Bobby had a poorer opinion of human nature than ever before. It seemed almost incredible to him that words so fairly spoken as those of Tom Spicer could be false. He had just risen from a sick bed, where he had had an opportunity for long and serious reflection. Tom had promised fairly, and Bobby had every reason to suppose he intended to be a good boy. But his promises had been lies. He had never intended to reform, at least not since he had got off his bed of pain. He was mortified and disheartened at the failure of this attempt to restore him to himself.
 
Like a great many older and wiser persons than himself, he was prone to judge the whole human family by a single individual. He did not come to believe that every man was a rascal, but, in more general terms, that there is a great deal more rascality in this world than one would be willing to believe.
 
With this sage reflection, he dismissed Tom from his mind, which very naturally turned again to the air castle which had been so ruthlessly upset. Then his opinion of "the rest of mankind" was reversed; and he reflected that if the world were only peopled by angels like Annie Lee, what a pleasant place it would be to live in. She could not tell a lie, she could not use bad language, she could not steal, or do anything else that was bad; and the prospect was decidedly pleasant. It was very agreeable to turn from Tom to Annie, and in a moment his air castle was built again, and throned on clouds of gold and purple. I do not know what impossible things he imagined, or how far up in the clouds he would have gone, if the arrival of the train at the city had not interrupted his thoughts, and pitched him down upon the earth again.
 
Bobby was not one of that impracticable class of persons who do nothing but dream; for he felt that he had a mission to perform which dreaming could not accomplish. However pleasant it may be to think of the great and brilliant things which one will do, to one of Bobby's practical character it was even more pleasant to perform them. We all dream great things, imagine great things; but he who stops there does not amount to much, and the world can well spare him, for he is nothing but a drone in the hive. Bobby's fine imaginings were pretty sure to bring out a "now or never," which was the pledge of action, and the work was as good as done when he had said it.
 
Therefore, when the train arrived, Bobby did not stop to dream any longer. He forgot his beautiful air castle, and even let Annie Lee slip from his mind for the time being.
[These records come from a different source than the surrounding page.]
/-! ## Arrivals -/

/-- A request received while UP takes the next stamp and the tail of its lane, uses one released credit of the lane, and
changes nothing else. -/
def Obligations.RequestJoinsItsLane : Prop :=
  ∀ (s : State) (src : Source) (tag : Tag) (line : Line), s.hport.up = true →
    (s.hport.readLane.length < 8 →
      exec (.read src tag line) s = .next { s with hport := { s.hport with
        readLane := s.hport.readLane ++ [.read (s.hport.arrivals + 1) src tag line]
        readCredits := s.hport.readCredits - 1, arrivals := s.hport.arrivals + 1 } }
      ∧ exec (.hint src line) s = .next { s with hport := { s.hport with
        readLane := s.hport.readLane ++ [.hint (s.hport.arrivals + 1) src line]
        readCredits := s.hport.readCredits - 1, arrivals := s.hport.arrivals + 1 } })
    ∧ (s.hport.writeLane.length < 8 → ∀ (data : LineData) (p : Payload),
      exec (.write src tag line data) s = .next { s with hport := { s.hport with
        writeLane := s.hport.writeLane
          ++ [⟨s.hport.arrivals + 1, src, tag, line, false, Vector.ofFn fun k => some (tget data k)⟩]
        writeCredits := s.hport.writeCredits - 1, arrivals := s.hport.arrivals + 1 } }
      ∧ exec (.maskedWrite src tag line p) s = .next { s with hport := { s.hport with
        writeLane := s.hport.writeLane ++ [⟨s.hport.arrivals + 1, src, tag, line, true, p⟩]
        writeCredits := s.hport.writeCredits - 1, arrivals := s.hport.arrivals + 1 } })
    ∧ (s.hport.flushLane.length < 4 →
      exec (.flush src tag) s = .next { s with hport := { s.hport with
        flushLane := s.hport.flushLane ++ [⟨s.hport.arrivals + 1, src, tag⟩]
        flushCredits := s.hport.flushCredits - 1, arrivals := s.hport.arrivals + 1 } })

/-- A request received for a full lane is discarded: one INGRESS_OVERFLOW notice with the fields it has, and nothing
else. -/
def Obligations.FullLaneDiscardsRequest : Prop :=
  ∀ (s : State) (src : Source) (tag : Tag) (line : Line), s.hport.up = true →
    (8 ≤ s.hport.readLane.length →
      exec (.read src tag line) s
        = .next (s.logNotice ⟨.ingressOverflow, s.mgmt.time, some src, some tag, some line, none, none⟩)
      ∧ exec (.hint src line) s
        = .next (s.logNotice ⟨.ingressOverflow, s.mgmt.time, some src, none, some line, none, none⟩))
    ∧ (8 ≤ s.hport.writeLane.length → ∀ (data : LineData) (p : Payload),
      exec (.write src tag line data) s
        = .next (s.logNotice ⟨.ingressOverflow, s.mgmt.time, some src, some tag, some line, none, none⟩)
      ∧ exec (.maskedWrite src tag line p) s
        = .next (s.logNotice ⟨.ingressOverflow, s.mgmt.time, some src, some tag, some line, none, none⟩))
    ∧ (4 ≤ s.hport.flushLane.length →
      exec (.flush src tag) s
        = .next (s.logNotice ⟨.ingressOverflow, s.mgmt.time, some src, some tag, none, none, none⟩))

/-- A Grant received while UP raises the port's credits, and one that would pass 32 leaves 32 and logs its excess. -/
def Obligations.GrantRaisesCredits : Prop :=
  ∀ (s : State) (n : Nat),
    (s.hport.up = true →
      (s.resp.credits + n ≤ 32 →
        exec (.hGrant n) s = .next { s with resp := { s.resp with credits := s.resp.credits + n } })
      ∧ (32 < s.resp.credits + n →
        exec (.hGrant n) s = .next (State.logNotice { s with resp := { s.resp with credits := 32 } }
          ⟨.excessGrantH, s.mgmt.time, none, none, none, none, none⟩)))
    ∧ (s.mport.up = true →
      (s.mport.credits + n ≤ 32 →
        exec (.mGrant n) s = .next { s with mport := { s.mport with credits := s.mport.credits + n } })
      ∧ (32 < s.mport.credits + n →
        exec (.mGrant n) s = .next (State.logNotice { s with mport := { s.mport with credits := 32 } }
          ⟨.excessGrantM, s.mgmt.time, none, none, none, none, none⟩)))

/-! ## Answers from memory -/

/-- FetchData for an ISSUED read: the slot is RETURNED with the data and its reference joins the RRL; POISON is logged. A
detached slot is freed instead, with the same notice, and no response is made; QUIET_REACHED, if due, stands behind
READ_POISON (log 12, DEDUCED). -/
def Obligations.FetchAnswerReturnsRead : Prop :=
  ∀ (s : State) (i : SlotId) (src : Source) (tag : Tag) (c : Charge) (l : Line) (o : Option Ticks) (data : LineData),
    s.mport.up = true → slotDtag i ∈ s.mport.outstanding →
    (s.slot i = some ⟨src, tag, c, .read l false (.issued o)⟩ →
      exec (.fetchData (slotDtag i) .ok data) s
        = .next (((s.dtagFree (slotDtag i)).setSlot i
            (some ⟨src, tag, c, .read l false (.returned (.ok data) false)⟩)).pushRrl (.slot i))
      ∧ exec (.fetchData (slotDtag i) .poison data) s
        = .next ((((s.dtagFree (slotDtag i)).logNotice
            ⟨.readPoison, s.mgmt.time, some src, some tag, some l, some (slotDtag i), none⟩).setSlot i
            (some ⟨src, tag, c, .read l false (.returned (.poison data) false)⟩)).pushRrl (.slot i)))
    ∧ (s.slot i = some ⟨src, tag, c, .read l true (.issued o)⟩ →
      ∃ t, exec (.fetchData (slotDtag i) .ok data) s = .next t ∧ t.slot i = none ∧ t.resp = s.resp
        ∧ t.tt = (s.freeSlot i).tt ∧ t.mb = s.mb ∧ t.es = s.es ∧ t.hport = s.hport ∧ t.fl = s.fl ∧ t.adm = s.adm
        ∧ t.meter = s.meter
        ∧ t.mport = { s.mport with
            outstanding := s.mport.outstanding.filter (· ≠ slotDtag i)
            orphaned := s.mport.orphaned.filter (· ≠ slotDtag i) }
        ∧ t.mgmt = (s.settled t.quietCondition).mgmt)
    ∧ (s.slot i = some ⟨src, tag, c, .read l true (.issued o)⟩ →
      ∃ t, exec (.fetchData (slotDtag i) .poison data) s = .next t ∧ t.slot i = none ∧ t.resp = s.resp
        ∧ t.tt = (s.freeSlot i).tt ∧ t.mb = s.mb ∧ t.es = s.es ∧ t.hport = s.hport ∧ t.fl = s.fl ∧ t.adm = s.adm
        ∧ t.meter = s.meter
        ∧ t.mport = { s.mport with
            outstanding := s.mport.outstanding.filter (· ≠ slotDtag i)
            orphaned := s.mport.orphaned.filter (· ≠ slotDtag i) }
        ∧ t.mgmt = ((s.logNotice
            ⟨.readPoison, s.mgmt.time, some src, some tag, some l, some (slotDtag i), none⟩).settled
              t.quietCondition).mgmt)

/-- A late FetchData: LATE_RESPONSE is logged, a RETURNED slot loses its orphan flag, an ORPHANED slot or entry becomes
FREE, and no other record changes. That QUIET_REACHED, where the quiet condition then holds, is logged after LATE_RESPONSE
is read by inference (log 12, DEDUCED). -/
def Obligations.LateFetchAnswerEndsOrphan : Prop :=
  ∀ (s : State) (src : Source) (tag : Tag) (c : Charge) (l : Line) (st : FetchStatus) (data : LineData),
    s.mport.up = true →
    (∀ i d r, slotDtag i ∉ s.mport.outstanding → slotDtag i ∈ s.mport.orphaned →
      (s.slot i = some ⟨src, tag, c, .read l d (.returned r true)⟩ →
        exec (.fetchData (slotDtag i) st data) s
          = .next (((s.dtagFree (slotDtag i)).logNotice
              ⟨.lateResponse, s.mgmt.time, some src, none, some l, some (slotDtag i), none⟩).setSlot i
              (some ⟨src, tag, c, .read l d (.returned r false)⟩)))
      ∧ (s.slot i = some ⟨src, tag, c, .read l d .orphaned⟩ →
        exec (.fetchData (slotDtag i) st data) s
          = .next ((((s.dtagFree (slotDtag i)).logNotice
              ⟨.lateResponse, s.mgmt.time, some src, none, some l, some (slotDtag i), none⟩).freeSlot i).checkQuiet)))
    ∧ ∀ e, entryDtag e ∉ s.mport.outstanding → entryDtag e ∈ s.mport.orphaned →
      s.entry e = some ⟨l, src, .orphaned⟩ →
        exec (.fetchData (entryDtag e) st data) s
          = .next ((((s.dtagFree (entryDtag e)).logNotice
              ⟨.lateResponse, s.mgmt.time, none, none, some l, some (entryDtag e), none⟩).setEntry e none).checkQuiet)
Those towns upon the Kennebec, the two hundred books he was to sell, loomed up before him, for it was with them he had to do.
 
Grasping the little valise he carried with him, he was hastening out of the station house when a hand was placed upon his shoulder.
 
"Got off slick—didn't I?" said Tom Spicer, placing himself by Bobby's side.
 
"You here, Tom!" exclaimed our hero, gazing with astonishment at his late companion.
 
It was not an agreeable encounter, and from the bottom of his heart Bobby wished him anywhere but where he was. He foresaw that he could not easily get rid of him.
 
"I am here," replied Tom. "I ran through the woods to the depot, and got aboard the cars just as they were starting. The old man couldn't come it over me quite so slick as that."
 
"But you ran away from home."
 
"Well, what of it?"
 
"A good deal, I should say."
 
"If you had been in my place, you would have done the same."
 
"I don't know about that; obedience to parents is one of our first duties."
 
"I know that; and if I had had any sort of fair play, I wouldn't have run away."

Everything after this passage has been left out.